Music-making in Manchester: The Hallé

Wednesday, December 16, 2020

We're looking in depth at how Manchester's music scene is thriving despite the challenges wrought on the city by Covid. We hear from David Butcher, the new CEO at the Hallé Orchestra

David Butcher
David Butcher

Your first few months as CEO of the Halle can’t have been the easiest to navigate. What have been the biggest challenges?

Where do I start? Coming into a large complex organisation, working remotely with the orchestra on furlough has certainly has been an unusual start. And re-imagining a new winter season of filmed concerts in Bridgewater Hall and Hallé St Peter’s in the first three months has been a challenge. Equally, the Hallé is a well-oiled and vibrantly flexible machine, where the support and expertise of the management team has been brilliant, and it’s been heartening that the Hallé musicians have been an amazing resource, helping create and embrace new ways of working – not to mention Sir Mark Elder, who has been leading the charge for the arts sector during this time, and worked tirelessly in helping the Hallé get back to work and to its audiences. So in that sense it’s been an incredibly rewarding time in spite of all these challenges. 

 

Manchester has been hit hard by the pandemic, meaning that opportunities for live music-making have been severely disrupted. How have you ensured that a) local audiences and b) national audiences have remained engaged?

While larger scale concerts have not been possible, there’s been a vast array of imaginative digital work via films, Zoom rehearsals and workshops with our many ensembles - choirs, corporate choirs, youth choirs and youth orchestra – as well as small player groups producing work for schools and the Greater Manchester communities. Our rehearsal and community base at Hallé St Peter’s has remained open and it has been a beacon and a base for us to produce and house this work. More recently, we’ve worked with Bridgewater Hall – closed to audiences since March - to film concerts for our audiences. Ostensibly this has been for our Greater Manchester, Nottingham, Sheffield and wider North West audiences; however, we’ve been thrilled by the take up of the public across the rest of the UK and internationally too. It’s worth mentioning how our many individual supporters and corporate sponsors have remained loyal and embraced these new ways of working, for example Siemens who have sponsored the winter season.

 

What kind of measures or new technologies have you put in place to continue to be able to stream concerts?

We have a small but vibrant digital department who have worked heroically during this time and engaged Maestro Broadcasting Limited and Timeline TV, with producer Gemma Dixon and Jonathan Haswell, to produce our winter season and also films for schools. Audio has been produced by Steve Portnoi. We’ve tried to match the quality of the orchestra with quality films that make it more than simply a filmed performance. Additional lighting, a camera jib, in addition to six cameras, has enabled us to capture the performances in greater style, offering – we hope – a new and distinctive experience in watching and well as hearing the music, moving away from simply filming the performance, towards producing and illuminating a programme tailored for audiences to watch on home screens. 

 

How did the money you received from the government’s Cultural Recovery Fund help?

The CRF funding has been a lifeline in redressing losses due to the pandemic, and in working with our partners at Bridgewater Hall to reopen the hall and produce these winter season films. We’ve also been able to build a very large stage extension over the stalls, so we’re able to tackle larger symphonic repertoire whilst complying to the two-metre distancing required. Having worked for a chamber orchestra for 27 years, it’s personally great to hear this repertoire with all the Hallé power I’ve been looking forward to!

 

What are you looking forward to most from the 2020/21 season?
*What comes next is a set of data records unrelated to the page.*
-- ==== Sys2Proof/Laws/SteadyRouter.lean ====
section
/-! SUPPORT. The operations of Machine/Router.lean are steady. -/

namespace Sys2Proof.Machine

theorem Steady.evFire {zs s : State} (hs : Steady zs s) (e : Nat) (user : Bool) : Steady zs (s.evFire e user) := by
  unfold State.evFire
  repeat' (first
    | with_reducible assumption
    | with_reducible exact Steady.refl _
    | with_reducible refine Steady.ite ?_ ?_
    | with_reducible refine Steady.mark ?_ _
    | with_reducible refine Steady.source ?_ _
    | with_reducible refine Steady.fireChannel ?_ _)

theorem Steady.rejectConfig {zs s : State} (hs : Steady zs s) (e : Nat) : Steady zs (s.rejectConfig e) := by
  unfold State.rejectConfig
  repeat' (first
    | with_reducible assumption
    | with_reducible exact Steady.refl _
    | with_reducible refine Steady.mark ?_ _
    | with_reducible refine Steady.source ?_ _)

theorem Steady.chCfgWrite {zs s : State} (hs : Steady zs s) (e w : Nat) (user : Bool) : Steady zs (s.chCfgWrite e w user) := by
  unfold State.chCfgWrite
  repeat' (first
    | with_reducible assumption
    | with_reducible exact Steady.refl _
    | with_reducible refine Steady.ite ?_ ?_
    | with_reducible refine Steady.put ?_ _ _
    | with_reducible refine Steady.mark ?_ _
    | with_reducible refine Steady.rejectConfig ?_ _
    | dsimp only
    | split)

theorem Steady.eventArrival {zs s : State} (hs : Steady zs s) (e at_ : Nat) : Steady zs (s.eventArrival e at_) := by
  unfold State.eventArrival
  repeat' (first
    | with_reducible assumption
    | with_reducible exact Steady.refl _
    | with_reducible refine Steady.ite ?_ ?_
    | with_reducible refine Steady.put ?_ _ _
    | with_reducible refine Steady.mark ?_ _
    | with_reducible refine Steady.bump ?_ _
    | with_reducible refine Steady.setChan ?_ _ _
    | with_reducible refine Steady.advInst ?_ _
    | with_reducible refine Steady.source ?_ _
    | with_reducible refine Steady.tillerCatchUp ?_ _ _
    | intro _
    | dsimp only
    | split
    | with_reducible refine Steady.update ?_ rfl rfl)

theorem Steady.consumer {zs s : State} (hs : Steady zs s) (e : Nat) : Steady zs (s.consumer e) := by
  unfold State.consumer
  repeat' (first
    | with_reducible assumption
    | with_reducible exact Steady.refl _
    | with_reducible refine Steady.ite ?_ ?_
    | with_reducible refine Steady.tlSource ?_ _ _
    | with_reducible refine Steady.setLatch ?_ _ _
    | dsimp only
    | split
    | with_reducible refine Steady.update ?_ rfl rfl)

theorem Steady.eventDeliver {zs s : State} (hs : Steady zs s) (e : Nat) : Steady zs (s.eventDeliver e) := by
  unfold State.eventDeliver
  repeat' (first
    | with_reducible assumption
    | with_reducible exact Steady.refl _
    | with_reducible refine Steady.setChan ?_ _ _
    | with_reducible refine Steady.advInst ?_ _
    | with_reducible refine Steady.consumer ?_ _
    | dsimp only
    | split)

theorem Steady.vecRearm {zs s : State} (hs : Steady zs s) (n w : Nat) : Steady zs (s.vecRearm n w) := by
  unfold State.vecRearm
  repeat' (first
    | with_reducible assumption
    | with_reducible exact Steady.refl _
    | with_reducible refine Steady.sendVectors ?_ _)

end Sys2Proof.Machine
end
Making these films has enabled us to be more adventurous than we normally would be. By this I mean not just musically with a diverse range of new works, but using different locations or the hall in new ways - presenting the orchestra and artists in ways that are not possible in the traditional concert format, with close-ups, talking heads, additional film, visual segues etc. It’s difficult to pick just one. The first concert will live long in my memory – I sat quietly at the back of the hall to hear the first music played since March, a new Huw Watkins Fanfare written especially for us, and Wagner’s Meistersinger’s Suite, with the players visibly moved to be playing together again. Maybe, if I had to pick one, I’m looking forward to experiencing Annabel Arden’s new production of Stravinsky’s The Soldier’s Tale from Hallé St Peter’s with Lemn Sissay (available from 18 March).  

 

What do you think will be the lasting lessons of the pandemic for orchestras?

Across all the arts, the digital learning has been huge – not just for concerts, but for learning and community work, as well as having an impact on management practices that will affect us all moving forward. I also think that some things many of us are already doing or have been talking about for years – shorter concerts, more diverse repertoire, non-traditional venues, broadening audiences, the importance of place and local communities - have been pushed up the agenda and there’s an opportunity to foster this new learning, and propagate the wider relevance and excitement of orchestras and orchestral music. There are still difficult times ahead for us all as we look ahead to next year with many obstacles – not least in enticing our audiences back - but there will be lessons and new opportunities which I’m certainly looking forward to embracing and developing with the Hallé.